*** Source material Section Begins ***

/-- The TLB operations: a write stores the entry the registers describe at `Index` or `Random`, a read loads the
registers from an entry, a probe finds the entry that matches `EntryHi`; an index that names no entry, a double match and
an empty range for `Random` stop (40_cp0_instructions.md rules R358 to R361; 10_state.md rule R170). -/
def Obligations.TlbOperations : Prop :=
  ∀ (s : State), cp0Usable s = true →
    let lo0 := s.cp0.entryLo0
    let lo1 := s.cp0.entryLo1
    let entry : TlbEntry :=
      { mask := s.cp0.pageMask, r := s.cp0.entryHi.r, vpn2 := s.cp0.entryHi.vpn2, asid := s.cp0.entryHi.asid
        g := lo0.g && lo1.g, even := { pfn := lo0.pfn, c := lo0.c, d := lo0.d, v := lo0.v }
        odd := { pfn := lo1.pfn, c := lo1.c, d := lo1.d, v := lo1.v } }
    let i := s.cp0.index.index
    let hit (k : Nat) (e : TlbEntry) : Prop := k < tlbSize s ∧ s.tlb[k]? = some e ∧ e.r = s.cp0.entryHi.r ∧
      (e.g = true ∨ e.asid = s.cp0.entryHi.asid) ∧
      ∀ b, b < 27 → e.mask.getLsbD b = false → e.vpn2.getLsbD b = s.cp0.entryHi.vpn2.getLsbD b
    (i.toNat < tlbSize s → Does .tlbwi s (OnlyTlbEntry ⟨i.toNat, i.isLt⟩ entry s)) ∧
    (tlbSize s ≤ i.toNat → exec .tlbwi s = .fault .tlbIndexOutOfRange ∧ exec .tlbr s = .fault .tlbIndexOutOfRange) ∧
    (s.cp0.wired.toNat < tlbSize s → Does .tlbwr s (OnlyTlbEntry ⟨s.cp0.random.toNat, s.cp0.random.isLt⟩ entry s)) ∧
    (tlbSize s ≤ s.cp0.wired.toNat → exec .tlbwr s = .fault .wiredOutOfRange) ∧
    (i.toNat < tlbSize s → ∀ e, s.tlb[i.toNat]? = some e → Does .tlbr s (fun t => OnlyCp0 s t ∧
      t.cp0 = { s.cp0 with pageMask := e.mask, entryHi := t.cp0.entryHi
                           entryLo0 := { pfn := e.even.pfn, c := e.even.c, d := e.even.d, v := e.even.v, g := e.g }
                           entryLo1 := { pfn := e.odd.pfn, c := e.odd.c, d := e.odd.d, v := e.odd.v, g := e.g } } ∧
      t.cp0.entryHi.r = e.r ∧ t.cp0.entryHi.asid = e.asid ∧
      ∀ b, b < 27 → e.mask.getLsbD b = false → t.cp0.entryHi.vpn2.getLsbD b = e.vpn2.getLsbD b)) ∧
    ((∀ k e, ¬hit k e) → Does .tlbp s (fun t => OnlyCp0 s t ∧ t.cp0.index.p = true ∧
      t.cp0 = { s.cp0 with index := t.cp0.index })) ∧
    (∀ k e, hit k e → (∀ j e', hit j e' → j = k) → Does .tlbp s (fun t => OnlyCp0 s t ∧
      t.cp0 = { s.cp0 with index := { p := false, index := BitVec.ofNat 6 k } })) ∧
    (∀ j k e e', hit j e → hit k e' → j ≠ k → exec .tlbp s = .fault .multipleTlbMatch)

*** Source material Section Ends ***
*** Source material Section Begins ***

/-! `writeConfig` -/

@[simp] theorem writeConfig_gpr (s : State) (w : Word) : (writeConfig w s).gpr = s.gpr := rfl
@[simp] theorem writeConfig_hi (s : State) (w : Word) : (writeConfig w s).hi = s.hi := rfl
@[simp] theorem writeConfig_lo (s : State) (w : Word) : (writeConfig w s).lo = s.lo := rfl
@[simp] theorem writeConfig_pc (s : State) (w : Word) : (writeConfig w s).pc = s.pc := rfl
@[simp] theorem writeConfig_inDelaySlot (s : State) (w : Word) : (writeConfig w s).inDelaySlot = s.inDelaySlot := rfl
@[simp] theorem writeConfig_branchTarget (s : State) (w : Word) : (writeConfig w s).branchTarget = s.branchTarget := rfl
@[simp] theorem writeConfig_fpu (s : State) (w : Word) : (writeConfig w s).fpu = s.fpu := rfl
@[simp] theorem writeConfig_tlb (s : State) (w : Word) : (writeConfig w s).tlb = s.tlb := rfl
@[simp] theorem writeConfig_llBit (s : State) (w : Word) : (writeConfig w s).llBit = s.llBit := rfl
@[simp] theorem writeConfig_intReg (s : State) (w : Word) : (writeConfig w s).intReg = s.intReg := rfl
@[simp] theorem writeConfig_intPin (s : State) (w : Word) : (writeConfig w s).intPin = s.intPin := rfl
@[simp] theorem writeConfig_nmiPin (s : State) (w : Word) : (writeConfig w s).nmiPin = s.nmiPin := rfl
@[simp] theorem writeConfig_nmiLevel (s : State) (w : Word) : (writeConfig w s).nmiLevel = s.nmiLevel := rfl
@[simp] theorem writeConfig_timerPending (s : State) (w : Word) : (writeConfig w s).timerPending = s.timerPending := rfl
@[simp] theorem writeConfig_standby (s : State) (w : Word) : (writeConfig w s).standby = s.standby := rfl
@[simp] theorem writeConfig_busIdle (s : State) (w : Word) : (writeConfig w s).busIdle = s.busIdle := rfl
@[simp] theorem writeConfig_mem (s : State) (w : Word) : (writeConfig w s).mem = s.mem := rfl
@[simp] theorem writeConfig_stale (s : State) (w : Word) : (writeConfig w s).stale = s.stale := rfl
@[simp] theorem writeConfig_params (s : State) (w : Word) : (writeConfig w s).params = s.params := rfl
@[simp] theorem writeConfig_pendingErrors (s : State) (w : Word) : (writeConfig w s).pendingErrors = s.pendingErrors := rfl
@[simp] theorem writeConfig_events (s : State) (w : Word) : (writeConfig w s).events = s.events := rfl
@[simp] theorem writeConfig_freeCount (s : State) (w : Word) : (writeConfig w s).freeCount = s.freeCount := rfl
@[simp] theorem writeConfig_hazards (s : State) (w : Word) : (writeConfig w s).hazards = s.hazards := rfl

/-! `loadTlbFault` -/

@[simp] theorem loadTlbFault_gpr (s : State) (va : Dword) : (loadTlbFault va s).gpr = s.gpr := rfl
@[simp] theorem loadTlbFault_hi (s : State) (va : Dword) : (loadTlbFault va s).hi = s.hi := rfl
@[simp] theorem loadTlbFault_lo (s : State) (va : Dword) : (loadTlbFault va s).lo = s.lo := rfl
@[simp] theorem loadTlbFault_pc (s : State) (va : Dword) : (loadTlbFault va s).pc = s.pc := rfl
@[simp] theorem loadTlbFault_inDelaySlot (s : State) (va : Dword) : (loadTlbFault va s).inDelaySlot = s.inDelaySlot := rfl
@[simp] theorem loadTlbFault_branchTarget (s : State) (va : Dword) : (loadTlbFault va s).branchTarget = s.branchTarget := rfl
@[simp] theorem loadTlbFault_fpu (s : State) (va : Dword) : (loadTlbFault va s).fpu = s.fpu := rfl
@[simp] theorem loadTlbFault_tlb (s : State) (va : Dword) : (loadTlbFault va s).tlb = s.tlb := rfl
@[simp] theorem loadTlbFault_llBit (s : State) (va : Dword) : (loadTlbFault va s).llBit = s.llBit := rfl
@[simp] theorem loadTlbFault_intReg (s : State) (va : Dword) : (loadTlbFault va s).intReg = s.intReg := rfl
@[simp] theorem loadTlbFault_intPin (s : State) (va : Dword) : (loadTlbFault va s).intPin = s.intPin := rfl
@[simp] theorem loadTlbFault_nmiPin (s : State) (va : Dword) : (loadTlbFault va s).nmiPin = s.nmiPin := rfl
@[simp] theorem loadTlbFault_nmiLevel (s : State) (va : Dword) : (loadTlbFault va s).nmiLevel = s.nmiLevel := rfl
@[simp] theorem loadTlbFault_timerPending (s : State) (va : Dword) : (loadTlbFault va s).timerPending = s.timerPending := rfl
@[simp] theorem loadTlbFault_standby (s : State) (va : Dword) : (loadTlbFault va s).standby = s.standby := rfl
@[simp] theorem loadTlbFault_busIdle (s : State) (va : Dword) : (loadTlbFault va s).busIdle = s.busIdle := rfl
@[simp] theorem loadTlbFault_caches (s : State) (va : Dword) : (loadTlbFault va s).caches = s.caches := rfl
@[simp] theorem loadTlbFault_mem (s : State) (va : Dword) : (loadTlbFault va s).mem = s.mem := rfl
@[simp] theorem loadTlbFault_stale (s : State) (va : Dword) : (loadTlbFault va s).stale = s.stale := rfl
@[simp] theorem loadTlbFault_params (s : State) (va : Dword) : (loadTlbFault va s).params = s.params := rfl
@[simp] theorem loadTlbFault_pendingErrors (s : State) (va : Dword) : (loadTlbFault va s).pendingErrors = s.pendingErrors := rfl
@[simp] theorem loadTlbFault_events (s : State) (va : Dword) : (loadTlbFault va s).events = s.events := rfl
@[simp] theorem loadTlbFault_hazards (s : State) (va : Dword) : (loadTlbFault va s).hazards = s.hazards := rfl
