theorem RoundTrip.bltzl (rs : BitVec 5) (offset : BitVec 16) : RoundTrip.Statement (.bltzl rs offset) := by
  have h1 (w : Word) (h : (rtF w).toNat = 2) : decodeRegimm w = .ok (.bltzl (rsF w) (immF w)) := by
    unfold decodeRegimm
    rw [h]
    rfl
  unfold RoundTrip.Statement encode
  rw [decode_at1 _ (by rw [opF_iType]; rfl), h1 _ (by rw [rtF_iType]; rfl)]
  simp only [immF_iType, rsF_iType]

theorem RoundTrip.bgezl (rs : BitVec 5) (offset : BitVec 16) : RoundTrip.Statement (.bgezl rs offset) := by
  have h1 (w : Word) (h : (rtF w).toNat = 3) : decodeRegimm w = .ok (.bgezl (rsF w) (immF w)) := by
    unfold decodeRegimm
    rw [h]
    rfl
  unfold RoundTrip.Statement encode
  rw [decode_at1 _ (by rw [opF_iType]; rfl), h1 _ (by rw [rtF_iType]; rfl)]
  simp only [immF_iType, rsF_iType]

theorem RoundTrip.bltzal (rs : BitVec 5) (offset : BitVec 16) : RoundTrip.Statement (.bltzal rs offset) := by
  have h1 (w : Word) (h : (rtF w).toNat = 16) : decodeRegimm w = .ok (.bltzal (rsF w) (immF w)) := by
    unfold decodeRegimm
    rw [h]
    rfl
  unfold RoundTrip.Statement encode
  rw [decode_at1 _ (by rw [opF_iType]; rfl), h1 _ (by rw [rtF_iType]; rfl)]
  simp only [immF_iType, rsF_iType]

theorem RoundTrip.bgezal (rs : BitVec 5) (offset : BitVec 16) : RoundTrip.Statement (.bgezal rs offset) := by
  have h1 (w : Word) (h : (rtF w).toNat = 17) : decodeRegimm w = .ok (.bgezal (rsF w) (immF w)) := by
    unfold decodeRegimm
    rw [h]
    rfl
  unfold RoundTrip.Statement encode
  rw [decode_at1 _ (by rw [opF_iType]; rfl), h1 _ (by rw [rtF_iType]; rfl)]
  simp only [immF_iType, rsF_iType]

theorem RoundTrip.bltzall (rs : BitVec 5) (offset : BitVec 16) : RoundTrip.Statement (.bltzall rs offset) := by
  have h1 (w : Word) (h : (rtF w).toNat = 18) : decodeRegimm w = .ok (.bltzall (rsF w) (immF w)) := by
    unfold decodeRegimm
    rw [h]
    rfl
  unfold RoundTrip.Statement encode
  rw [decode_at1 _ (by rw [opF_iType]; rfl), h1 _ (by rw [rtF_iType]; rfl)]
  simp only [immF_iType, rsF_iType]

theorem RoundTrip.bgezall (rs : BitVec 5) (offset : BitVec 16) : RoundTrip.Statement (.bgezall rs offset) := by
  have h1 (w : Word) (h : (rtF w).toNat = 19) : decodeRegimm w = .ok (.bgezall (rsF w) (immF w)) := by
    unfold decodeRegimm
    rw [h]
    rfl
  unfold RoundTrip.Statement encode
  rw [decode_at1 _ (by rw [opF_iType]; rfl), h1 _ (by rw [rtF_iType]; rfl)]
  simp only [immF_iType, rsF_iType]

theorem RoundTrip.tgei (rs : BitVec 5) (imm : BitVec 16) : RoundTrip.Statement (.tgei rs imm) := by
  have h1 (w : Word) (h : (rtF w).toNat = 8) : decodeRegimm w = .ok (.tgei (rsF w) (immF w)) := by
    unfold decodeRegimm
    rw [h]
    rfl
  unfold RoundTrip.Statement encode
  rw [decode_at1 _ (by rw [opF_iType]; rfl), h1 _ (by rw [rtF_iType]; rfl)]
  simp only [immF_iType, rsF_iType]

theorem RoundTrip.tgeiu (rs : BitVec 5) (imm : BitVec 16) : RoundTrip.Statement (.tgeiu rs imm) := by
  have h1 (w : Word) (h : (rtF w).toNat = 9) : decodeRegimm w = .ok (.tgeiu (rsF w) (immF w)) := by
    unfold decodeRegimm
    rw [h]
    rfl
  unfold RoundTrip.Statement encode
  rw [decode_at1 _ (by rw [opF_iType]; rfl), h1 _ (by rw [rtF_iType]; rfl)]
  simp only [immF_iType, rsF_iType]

*** Source material Section Ends ***

▸ What the exercise asks
Would you copy all lines in the records where the string "intReg" appears?

▸ Result of the exercise
@[simp] theorem writeConfig_intReg (s : State) (w : Word) : (writeConfig w s).intReg = s.intReg := rfl
@[simp] theorem loadTlbFault_intReg (s : State) (va : Dword) : (loadTlbFault va s).intReg = s.intReg := rfl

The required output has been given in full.